From Adelaide it led to Wellington, where the Murray River was crossed by ferry. It then progressed in a south-easterly direction, following closely what is now the Duke’s Highway through Coonalpyn and Keith, entering Victoria at what is now Bordertown. The route continued in an easterly direction through Horsham to the Mount Alexander diggings near Bendigo. The distance of approximately 360 miles (579 kilometres) could be covered in ten days if the weather conditions were favourable and no mishaps occurred on the way.
Mr Tolmer’s proposal was accepted and the Gold Escorts were organised.
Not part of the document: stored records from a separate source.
/-- A word moved up until its bit n − 1 is the sign, and back down, is its low n bits sign-extended. -/
theorem sshiftRight_shiftLeft (x : Word32) {n : Nat} (hn : n < 32) :
    (x <<< (32 - n)).sshiftRight (32 - n) = (x.setWidth n).signExtend 32 := by
  have hup {j : Nat} (hj : j < n) : (x <<< (32 - n)).getLsbD (32 - n + j) = x.getLsbD j := by
    rw [BitVec.getLsbD_shiftLeft, decide_eq_true (by omega), decide_eq_false (by omega), Nat.add_sub_cancel_left]
    rfl
  have hlow {j : Nat} (hj : j < n) : (x.setWidth n).getLsbD j = x.getLsbD j := by
    rw [BitVec.getLsbD_setWidth, decide_eq_true hj, Bool.true_and]
  refine BitVec.eq_of_getLsbD_eq fun i hi => ?_
  rw [BitVec.getLsbD_sshiftRight, BitVec.getLsbD_signExtend, decide_eq_true hi, decide_eq_false (Nat.not_le.mpr hi)]
  by_cases h : i < n
  · rw [if_pos (by omega), if_pos h, hup h, hlow h]
    rfl
  · rw [if_neg (by omega), if_neg h, BitVec.msb_eq_getLsbD_last, BitVec.msb_eq_getLsbD_last]
    cases n with
    | zero =>
      rw [BitVec.getLsbD_shiftLeft, BitVec.getLsbD_setWidth]
      rfl
    | succ m =>
      rw [show 32 - 1 = 32 - (m + 1) + m by omega, hup (Nat.lt_succ_self m), Nat.add_sub_cancel,
        hlow (Nat.lt_succ_self m)]
      rfl

theorem bfx_eq_shifts (a b : Word32) :
    bfx a b =
      let up := 32 - (b.extractLsb' 8 5).toNat
      BitVec.sshiftRight ((a >>> (b.extractLsb' 0 5)) <<< up) up := by
  rw [bfx_eq_signExtend, BitVec.ushiftRight_eq', ← bfPos_eq_field, ← bfLen_eq_field,
    ← BitVec.setWidth_ushiftRight_eq_extractLsb, ← sshiftRight_shiftLeft _ (bfLen_lt b)]

/-! A mask of the low n bits, and a value moved up by n. -/

theorem getLsbD_lowMask {n i : Nat} (hi : i < 32) : (~~~(BitVec.allOnes 32 <<< n)).getLsbD i = decide (i < n) := by
  simp only [BitVec.getLsbD_not, BitVec.getLsbD_shiftLeft, BitVec.getLsbD_allOnes, hi, decide_true, Bool.true_and,
    show i - n < 32 by omega, Bool.and_true, Bool.not_not]

theorem ofNat_mod_two_pow (x : Word32) (n : Nat) :
    BitVec.ofNat 32 (x.toNat % 2 ^ n) = x &&& ~~~(BitVec.allOnes 32 <<< n) := by
  refine BitVec.eq_of_getLsbD_eq fun i hi => ?_
  rw [BitVec.getLsbD_and, getLsbD_lowMask hi, BitVec.getLsbD_ofNat, Nat.testBit_mod_two_pow, decide_eq_true hi,
    Bool.true_and, Bool.and_comm]
  rfl

theorem ofNat_two_pow_sub_one (n : Nat) : BitVec.ofNat 32 (2 ^ n - 1) = ~~~(BitVec.allOnes 32 <<< n) := by
  refine BitVec.eq_of_getLsbD_eq fun i hi => ?_
  rw [getLsbD_lowMask hi, BitVec.getLsbD_ofNat, Nat.testBit_two_pow_sub_one, decide_eq_true hi, Bool.true_and]

theorem ofNat_mul_two_pow (x n : Nat) : BitVec.ofNat 32 (x * 2 ^ n) = BitVec.ofNat 32 x <<< n := by
  refine BitVec.eq_of_toNat_eq ?_
  rw [BitVec.toNat_shiftLeft, BitVec.toNat_ofNat, BitVec.toNat_ofNat, Nat.shiftLeft_eq, Nat.mod_mul_mod]

theorem ofNat_bfField (a b : Word32) :
    BitVec.ofNat 32 (bfField a b) =
      (a >>> b.extractLsb' 0 5) &&& ~~~(BitVec.allOnes 32 <<< b.extractLsb' 8 5) := by
  rw [BitVec.ushiftRight_eq', BitVec.shiftLeft_eq', ← bfPos_eq_field, ← bfLen_eq_field, ← ofNat_mod_two_pow,
    BitVec.toNat_ushiftRight, Nat.shiftRight_eq_div_pow]
  rfl

theorem bfi_eq_masks (a b d : Word32) :
    bfi a b d =
      let mask := ~~~(BitVec.allOnes 32 <<< b.extractLsb' 8 5)
      (d &&& ~~~(mask <<< b.extractLsb' 0 5)) ||| ((a &&& mask) <<< b.extractLsb' 0 5) := by
  simp only [bfi, ofNat_mul_two_pow, ofNat_two_pow_sub_one, ofNat_mod_two_pow, bfPos_eq_field, bfLen_eq_field,
    BitVec.shiftLeft_eq']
The first escort which he led personally, left Adelaide in February 1852. It returned five weeks later with over three hundred parcels of gold dust worth more than eighteen thousand pounds. Eight similar Escorts made the journey to the goldfields in 1852
In 1853 the amount of gold transported to Adelaide began to diminish. Eventually the stage was reached that the fees paid by the miners for transportation of their gold dust were insufficient to cover the cost of the venture. The last Escort left Adelaide in November 1853 and returned in December of that year.
During the two years that the scheme was in operation, eighteen Escorts transported gold dust to the value of approximately £1.2 million from the Victorian gold fields to South Australia.